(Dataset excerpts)
□ □ □ □

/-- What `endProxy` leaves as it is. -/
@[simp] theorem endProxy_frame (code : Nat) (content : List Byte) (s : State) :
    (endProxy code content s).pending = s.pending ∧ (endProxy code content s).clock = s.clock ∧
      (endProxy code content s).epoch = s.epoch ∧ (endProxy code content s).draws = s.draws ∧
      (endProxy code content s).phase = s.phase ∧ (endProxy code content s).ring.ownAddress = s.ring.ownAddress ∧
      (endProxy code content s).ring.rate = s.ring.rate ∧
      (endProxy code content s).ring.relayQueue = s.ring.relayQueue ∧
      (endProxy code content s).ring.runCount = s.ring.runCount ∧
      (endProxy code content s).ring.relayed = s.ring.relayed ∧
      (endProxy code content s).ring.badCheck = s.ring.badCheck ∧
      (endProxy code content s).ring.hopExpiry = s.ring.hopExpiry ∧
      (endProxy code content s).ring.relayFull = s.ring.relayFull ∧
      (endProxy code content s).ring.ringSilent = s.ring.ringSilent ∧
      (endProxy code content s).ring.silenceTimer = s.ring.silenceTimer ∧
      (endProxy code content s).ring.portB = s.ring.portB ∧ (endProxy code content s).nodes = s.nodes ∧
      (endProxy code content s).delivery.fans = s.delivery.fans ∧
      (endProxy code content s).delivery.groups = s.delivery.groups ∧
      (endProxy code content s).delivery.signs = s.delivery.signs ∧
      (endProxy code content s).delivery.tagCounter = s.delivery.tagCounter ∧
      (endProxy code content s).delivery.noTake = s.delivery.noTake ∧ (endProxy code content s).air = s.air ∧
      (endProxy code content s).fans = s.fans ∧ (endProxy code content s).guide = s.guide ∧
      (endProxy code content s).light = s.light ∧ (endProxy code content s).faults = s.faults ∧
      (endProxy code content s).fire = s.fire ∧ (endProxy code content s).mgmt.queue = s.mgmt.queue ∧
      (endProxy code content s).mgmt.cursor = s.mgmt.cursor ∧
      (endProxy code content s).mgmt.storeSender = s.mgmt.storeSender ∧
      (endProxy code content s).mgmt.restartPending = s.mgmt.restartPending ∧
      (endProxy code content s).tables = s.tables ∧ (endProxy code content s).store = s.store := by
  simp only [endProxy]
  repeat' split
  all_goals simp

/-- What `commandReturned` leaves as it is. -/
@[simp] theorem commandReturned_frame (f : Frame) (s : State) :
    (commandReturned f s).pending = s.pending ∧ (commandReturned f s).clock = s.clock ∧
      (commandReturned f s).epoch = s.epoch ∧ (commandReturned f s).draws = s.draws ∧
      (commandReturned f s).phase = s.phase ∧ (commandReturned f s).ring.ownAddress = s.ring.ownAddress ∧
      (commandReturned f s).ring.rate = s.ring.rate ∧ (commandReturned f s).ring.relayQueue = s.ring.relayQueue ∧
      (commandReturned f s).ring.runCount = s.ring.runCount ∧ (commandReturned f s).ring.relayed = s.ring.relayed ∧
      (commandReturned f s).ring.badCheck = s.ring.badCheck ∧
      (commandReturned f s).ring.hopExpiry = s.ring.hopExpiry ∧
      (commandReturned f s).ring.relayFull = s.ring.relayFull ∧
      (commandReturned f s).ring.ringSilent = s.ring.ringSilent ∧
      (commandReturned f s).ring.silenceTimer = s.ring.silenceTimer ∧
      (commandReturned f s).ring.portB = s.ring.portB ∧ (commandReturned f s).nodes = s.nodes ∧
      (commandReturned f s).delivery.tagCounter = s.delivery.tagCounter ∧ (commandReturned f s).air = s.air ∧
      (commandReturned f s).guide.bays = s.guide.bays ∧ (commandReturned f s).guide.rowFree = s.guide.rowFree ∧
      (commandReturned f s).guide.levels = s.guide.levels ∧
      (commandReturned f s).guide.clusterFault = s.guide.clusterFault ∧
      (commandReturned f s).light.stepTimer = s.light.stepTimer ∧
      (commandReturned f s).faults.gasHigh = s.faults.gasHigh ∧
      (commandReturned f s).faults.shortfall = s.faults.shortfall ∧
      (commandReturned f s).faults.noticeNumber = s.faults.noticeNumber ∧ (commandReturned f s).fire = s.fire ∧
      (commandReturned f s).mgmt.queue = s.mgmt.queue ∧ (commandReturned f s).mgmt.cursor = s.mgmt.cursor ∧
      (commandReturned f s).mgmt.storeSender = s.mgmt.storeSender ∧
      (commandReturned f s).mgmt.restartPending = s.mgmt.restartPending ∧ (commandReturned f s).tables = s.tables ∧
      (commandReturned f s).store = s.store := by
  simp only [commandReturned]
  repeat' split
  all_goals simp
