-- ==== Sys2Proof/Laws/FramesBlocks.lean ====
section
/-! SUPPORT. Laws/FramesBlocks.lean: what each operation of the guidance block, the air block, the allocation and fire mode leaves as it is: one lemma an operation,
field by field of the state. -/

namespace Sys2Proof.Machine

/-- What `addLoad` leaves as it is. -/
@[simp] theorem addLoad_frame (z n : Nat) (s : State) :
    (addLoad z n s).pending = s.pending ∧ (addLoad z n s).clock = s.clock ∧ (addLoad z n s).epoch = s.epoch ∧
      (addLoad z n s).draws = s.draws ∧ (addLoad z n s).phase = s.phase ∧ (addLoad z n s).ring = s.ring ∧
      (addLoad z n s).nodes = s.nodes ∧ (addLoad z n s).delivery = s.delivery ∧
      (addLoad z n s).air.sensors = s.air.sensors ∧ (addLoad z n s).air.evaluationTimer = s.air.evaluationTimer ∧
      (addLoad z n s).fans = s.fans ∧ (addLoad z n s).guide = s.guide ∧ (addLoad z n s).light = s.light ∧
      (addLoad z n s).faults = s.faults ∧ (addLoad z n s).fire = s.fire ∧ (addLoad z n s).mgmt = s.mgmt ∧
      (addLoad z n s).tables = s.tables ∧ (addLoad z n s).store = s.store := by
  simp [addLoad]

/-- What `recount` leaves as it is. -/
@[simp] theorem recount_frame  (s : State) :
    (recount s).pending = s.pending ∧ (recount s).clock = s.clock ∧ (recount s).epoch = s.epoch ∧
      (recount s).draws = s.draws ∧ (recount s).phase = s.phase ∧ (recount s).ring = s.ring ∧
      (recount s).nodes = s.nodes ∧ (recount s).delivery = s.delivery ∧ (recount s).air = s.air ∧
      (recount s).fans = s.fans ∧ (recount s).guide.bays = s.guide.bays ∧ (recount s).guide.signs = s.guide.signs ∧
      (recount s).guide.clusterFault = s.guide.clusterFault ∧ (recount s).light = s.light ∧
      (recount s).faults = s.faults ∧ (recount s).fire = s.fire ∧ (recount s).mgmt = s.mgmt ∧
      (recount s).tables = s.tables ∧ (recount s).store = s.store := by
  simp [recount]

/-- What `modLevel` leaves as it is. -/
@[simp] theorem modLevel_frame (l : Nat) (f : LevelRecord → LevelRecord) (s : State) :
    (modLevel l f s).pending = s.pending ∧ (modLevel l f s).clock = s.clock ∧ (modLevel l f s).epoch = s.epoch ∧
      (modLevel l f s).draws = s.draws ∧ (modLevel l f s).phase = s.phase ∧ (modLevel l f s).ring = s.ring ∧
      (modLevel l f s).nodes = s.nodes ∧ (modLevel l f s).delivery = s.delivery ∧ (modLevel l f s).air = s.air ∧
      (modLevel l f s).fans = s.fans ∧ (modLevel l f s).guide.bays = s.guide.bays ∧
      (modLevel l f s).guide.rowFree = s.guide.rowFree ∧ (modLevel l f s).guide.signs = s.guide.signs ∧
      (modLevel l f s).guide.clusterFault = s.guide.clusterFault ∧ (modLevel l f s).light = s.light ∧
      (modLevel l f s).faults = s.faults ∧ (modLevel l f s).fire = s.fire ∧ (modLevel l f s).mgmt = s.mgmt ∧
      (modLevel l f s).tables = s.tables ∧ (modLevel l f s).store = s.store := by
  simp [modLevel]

□ □ □ □

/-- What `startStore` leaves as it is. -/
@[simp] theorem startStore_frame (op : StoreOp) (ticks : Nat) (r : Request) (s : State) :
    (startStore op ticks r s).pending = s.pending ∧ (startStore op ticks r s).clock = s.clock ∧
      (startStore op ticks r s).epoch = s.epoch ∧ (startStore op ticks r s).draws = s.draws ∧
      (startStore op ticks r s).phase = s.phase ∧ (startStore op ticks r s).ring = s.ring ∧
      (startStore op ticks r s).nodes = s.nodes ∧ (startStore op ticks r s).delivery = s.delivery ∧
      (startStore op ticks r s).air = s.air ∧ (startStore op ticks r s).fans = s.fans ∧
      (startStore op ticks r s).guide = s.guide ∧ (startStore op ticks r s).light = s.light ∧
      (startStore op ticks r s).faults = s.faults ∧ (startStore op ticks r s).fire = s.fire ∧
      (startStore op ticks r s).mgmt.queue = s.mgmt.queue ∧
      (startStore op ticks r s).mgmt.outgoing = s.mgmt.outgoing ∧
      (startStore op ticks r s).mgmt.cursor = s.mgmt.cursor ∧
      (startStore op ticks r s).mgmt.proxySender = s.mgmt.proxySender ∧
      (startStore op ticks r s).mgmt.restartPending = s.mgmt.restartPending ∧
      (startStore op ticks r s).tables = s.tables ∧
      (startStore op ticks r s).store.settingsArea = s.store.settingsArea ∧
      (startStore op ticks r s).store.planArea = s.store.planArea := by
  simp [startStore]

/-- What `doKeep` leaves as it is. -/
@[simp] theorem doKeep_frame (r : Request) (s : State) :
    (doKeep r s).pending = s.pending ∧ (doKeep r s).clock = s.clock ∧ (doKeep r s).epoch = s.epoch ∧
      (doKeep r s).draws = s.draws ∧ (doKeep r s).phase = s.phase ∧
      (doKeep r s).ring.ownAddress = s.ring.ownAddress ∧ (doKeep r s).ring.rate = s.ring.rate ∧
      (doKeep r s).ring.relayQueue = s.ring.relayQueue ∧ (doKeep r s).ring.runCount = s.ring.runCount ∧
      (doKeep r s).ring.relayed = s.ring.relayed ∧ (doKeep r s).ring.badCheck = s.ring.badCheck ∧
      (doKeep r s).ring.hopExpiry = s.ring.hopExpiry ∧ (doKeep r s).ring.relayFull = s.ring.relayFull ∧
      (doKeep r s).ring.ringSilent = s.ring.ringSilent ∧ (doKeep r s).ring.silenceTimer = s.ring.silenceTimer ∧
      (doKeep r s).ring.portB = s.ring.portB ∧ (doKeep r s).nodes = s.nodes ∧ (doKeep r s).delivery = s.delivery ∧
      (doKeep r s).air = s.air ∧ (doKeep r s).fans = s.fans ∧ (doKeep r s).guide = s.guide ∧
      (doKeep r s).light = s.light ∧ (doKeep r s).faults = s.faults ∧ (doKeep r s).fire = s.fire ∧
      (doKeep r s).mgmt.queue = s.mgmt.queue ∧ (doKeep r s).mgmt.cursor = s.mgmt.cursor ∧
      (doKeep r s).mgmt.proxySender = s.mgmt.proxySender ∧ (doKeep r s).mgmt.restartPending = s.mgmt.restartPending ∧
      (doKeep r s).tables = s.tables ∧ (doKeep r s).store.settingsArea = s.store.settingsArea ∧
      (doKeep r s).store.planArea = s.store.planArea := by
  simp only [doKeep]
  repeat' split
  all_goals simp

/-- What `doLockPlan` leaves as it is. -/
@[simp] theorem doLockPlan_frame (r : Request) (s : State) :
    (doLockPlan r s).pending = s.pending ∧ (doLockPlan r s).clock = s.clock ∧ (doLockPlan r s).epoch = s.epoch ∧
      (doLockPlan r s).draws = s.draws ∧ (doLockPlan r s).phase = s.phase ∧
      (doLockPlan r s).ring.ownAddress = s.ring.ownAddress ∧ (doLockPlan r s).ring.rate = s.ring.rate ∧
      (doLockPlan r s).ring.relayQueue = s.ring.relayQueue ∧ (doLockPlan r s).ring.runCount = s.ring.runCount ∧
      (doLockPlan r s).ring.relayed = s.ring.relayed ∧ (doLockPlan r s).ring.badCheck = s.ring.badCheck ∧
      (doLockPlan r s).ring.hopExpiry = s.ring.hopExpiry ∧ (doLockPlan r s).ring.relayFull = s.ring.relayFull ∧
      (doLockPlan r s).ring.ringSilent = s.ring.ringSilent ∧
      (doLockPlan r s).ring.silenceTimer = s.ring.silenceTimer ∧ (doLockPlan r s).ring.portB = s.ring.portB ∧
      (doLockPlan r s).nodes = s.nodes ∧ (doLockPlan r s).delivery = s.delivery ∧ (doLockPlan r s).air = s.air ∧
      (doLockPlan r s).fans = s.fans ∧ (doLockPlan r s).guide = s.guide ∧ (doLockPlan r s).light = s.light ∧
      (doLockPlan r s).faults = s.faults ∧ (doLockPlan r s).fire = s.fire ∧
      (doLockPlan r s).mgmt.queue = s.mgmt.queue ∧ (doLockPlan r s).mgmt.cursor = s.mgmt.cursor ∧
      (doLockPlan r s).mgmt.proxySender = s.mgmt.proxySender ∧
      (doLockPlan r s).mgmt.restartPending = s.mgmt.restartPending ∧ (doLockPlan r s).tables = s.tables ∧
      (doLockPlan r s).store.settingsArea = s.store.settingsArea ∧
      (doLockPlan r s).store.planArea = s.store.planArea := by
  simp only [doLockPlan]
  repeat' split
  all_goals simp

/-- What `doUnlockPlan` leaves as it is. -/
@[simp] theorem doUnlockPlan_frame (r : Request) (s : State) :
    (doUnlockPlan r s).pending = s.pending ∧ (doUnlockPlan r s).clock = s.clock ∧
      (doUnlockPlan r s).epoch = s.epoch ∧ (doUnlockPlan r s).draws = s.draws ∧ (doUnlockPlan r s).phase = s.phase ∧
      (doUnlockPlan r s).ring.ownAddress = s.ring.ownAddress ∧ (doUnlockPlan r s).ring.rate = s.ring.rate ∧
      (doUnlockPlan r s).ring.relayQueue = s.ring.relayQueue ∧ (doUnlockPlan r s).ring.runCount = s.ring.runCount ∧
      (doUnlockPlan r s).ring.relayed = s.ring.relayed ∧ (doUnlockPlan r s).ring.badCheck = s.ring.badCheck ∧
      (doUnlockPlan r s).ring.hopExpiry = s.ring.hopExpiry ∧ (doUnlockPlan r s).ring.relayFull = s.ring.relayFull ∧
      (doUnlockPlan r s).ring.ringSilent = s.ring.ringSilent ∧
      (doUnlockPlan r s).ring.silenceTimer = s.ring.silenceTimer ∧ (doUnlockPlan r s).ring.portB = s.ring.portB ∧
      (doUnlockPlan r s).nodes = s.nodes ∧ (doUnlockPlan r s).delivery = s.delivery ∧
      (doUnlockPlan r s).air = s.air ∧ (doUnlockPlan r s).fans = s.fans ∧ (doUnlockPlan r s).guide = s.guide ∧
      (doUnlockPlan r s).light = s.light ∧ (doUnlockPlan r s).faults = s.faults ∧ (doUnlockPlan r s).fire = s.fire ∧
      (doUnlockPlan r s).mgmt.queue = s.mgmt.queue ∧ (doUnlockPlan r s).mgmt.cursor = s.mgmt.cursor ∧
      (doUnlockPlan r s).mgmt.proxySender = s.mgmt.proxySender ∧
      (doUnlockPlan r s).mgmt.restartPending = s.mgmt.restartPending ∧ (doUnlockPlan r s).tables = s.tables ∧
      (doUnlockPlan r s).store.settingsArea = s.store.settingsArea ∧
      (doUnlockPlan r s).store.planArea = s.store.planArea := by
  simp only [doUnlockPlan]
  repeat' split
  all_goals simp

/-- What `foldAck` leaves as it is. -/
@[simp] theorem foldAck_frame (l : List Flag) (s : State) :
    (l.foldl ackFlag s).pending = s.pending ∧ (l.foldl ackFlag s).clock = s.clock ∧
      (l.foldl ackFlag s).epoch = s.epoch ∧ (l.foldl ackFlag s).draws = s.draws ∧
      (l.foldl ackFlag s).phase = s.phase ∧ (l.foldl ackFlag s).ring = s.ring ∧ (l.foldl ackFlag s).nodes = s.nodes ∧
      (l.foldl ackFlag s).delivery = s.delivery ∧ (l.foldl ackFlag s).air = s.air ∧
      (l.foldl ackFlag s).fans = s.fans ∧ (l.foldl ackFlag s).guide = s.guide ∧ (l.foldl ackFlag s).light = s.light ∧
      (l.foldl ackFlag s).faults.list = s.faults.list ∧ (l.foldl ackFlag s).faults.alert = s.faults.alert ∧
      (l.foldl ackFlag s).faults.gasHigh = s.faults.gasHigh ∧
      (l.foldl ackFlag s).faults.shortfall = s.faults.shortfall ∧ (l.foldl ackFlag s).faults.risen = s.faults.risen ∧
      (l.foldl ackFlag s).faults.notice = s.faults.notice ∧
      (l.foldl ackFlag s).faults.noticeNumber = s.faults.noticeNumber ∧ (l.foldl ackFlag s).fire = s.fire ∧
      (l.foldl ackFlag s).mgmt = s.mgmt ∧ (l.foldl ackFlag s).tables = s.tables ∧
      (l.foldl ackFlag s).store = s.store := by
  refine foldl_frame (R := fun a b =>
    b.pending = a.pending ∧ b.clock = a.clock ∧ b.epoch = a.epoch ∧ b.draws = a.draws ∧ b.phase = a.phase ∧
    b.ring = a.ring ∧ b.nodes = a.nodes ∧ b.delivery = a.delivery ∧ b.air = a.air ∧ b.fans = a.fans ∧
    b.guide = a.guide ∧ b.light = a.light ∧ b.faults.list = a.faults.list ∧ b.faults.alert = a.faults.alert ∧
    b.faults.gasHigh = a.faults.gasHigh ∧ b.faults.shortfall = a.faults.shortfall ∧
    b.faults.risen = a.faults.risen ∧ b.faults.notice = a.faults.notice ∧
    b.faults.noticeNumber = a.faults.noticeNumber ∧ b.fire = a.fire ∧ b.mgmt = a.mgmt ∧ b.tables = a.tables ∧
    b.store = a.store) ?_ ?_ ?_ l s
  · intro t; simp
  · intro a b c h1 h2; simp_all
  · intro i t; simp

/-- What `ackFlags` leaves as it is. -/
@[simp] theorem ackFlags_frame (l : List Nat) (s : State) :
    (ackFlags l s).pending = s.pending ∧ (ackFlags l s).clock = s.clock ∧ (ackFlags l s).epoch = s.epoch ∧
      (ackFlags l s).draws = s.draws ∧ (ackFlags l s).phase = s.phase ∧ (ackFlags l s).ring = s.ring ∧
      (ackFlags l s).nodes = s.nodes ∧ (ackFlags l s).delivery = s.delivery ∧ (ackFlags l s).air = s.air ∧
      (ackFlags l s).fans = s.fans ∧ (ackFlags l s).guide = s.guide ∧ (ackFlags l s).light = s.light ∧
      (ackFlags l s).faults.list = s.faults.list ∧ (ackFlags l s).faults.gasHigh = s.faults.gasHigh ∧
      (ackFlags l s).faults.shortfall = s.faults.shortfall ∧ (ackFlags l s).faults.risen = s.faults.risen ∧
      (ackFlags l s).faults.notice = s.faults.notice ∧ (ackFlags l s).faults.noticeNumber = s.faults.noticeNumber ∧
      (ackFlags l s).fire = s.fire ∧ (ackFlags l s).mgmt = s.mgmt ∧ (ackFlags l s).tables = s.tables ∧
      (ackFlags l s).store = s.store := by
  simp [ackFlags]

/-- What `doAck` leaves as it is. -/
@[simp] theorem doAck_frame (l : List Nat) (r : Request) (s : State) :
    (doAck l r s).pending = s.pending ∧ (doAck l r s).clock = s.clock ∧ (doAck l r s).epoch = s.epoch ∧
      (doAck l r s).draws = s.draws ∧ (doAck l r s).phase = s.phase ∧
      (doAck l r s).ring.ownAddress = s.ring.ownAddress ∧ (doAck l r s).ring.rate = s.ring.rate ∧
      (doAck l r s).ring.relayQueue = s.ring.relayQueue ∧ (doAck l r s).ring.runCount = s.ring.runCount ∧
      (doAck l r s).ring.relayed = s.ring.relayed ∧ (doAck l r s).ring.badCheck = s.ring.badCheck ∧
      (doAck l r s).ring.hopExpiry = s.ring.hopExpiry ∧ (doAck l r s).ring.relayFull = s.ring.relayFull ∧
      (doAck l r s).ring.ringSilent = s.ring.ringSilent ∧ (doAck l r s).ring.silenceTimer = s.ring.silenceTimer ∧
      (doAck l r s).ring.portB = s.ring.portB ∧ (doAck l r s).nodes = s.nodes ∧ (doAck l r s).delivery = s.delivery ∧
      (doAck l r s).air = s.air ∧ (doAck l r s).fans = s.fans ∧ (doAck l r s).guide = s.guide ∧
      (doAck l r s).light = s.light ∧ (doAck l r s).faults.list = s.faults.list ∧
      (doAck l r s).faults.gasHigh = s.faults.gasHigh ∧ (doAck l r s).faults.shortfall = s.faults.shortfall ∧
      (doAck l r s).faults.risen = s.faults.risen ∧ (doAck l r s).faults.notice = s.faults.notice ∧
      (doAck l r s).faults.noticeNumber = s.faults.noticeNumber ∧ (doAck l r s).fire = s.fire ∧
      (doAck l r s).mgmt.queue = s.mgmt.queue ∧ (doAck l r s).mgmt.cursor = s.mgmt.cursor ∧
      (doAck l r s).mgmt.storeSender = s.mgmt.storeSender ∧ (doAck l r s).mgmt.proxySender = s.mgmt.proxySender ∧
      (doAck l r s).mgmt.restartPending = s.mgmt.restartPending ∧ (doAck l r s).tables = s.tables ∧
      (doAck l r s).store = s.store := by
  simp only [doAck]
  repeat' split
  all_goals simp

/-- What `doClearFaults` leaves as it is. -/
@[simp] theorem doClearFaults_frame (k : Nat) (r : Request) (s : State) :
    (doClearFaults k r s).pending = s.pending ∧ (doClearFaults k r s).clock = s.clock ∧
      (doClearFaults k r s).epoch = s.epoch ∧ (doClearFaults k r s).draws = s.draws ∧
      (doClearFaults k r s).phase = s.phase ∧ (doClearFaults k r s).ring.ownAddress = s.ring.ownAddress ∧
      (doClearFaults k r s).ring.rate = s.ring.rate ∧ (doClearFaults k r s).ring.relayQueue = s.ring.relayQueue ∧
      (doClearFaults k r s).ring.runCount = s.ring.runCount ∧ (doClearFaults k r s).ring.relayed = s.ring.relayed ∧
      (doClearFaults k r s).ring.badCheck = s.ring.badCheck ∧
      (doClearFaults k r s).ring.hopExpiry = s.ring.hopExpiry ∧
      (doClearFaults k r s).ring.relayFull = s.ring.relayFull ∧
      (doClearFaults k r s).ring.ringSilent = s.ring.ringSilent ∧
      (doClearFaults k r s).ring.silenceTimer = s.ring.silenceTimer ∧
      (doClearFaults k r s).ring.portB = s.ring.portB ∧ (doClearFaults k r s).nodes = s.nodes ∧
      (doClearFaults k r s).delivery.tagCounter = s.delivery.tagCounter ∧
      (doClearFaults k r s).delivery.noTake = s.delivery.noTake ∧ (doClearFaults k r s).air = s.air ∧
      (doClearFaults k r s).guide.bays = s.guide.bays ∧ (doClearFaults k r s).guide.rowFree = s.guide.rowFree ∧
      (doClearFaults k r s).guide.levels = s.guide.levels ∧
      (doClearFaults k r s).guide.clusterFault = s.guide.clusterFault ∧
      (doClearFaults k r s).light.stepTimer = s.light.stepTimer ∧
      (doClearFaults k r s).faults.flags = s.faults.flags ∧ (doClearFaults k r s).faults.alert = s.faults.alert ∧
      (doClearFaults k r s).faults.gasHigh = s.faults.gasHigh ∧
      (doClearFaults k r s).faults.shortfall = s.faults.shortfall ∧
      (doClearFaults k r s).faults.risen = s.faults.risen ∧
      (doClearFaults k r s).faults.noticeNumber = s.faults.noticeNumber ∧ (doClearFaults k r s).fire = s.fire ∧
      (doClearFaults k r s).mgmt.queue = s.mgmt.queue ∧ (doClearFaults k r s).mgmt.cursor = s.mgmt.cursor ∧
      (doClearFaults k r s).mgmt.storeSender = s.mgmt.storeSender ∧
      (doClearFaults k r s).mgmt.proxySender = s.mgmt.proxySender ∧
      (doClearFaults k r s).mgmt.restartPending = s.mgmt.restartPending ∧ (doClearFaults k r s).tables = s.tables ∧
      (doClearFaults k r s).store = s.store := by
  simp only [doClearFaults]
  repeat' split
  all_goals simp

□ □ □ □

Problem details:
Return every line above in which the string "FramesBlocks" occurs.

Task result:
-- ==== Sys2Proof/Laws/FramesBlocks.lean ====
/-! SUPPORT. Laws/FramesBlocks.lean: what each operation of the guidance block, the air block, the allocation and fire mode leaves as it is: one lemma an operation,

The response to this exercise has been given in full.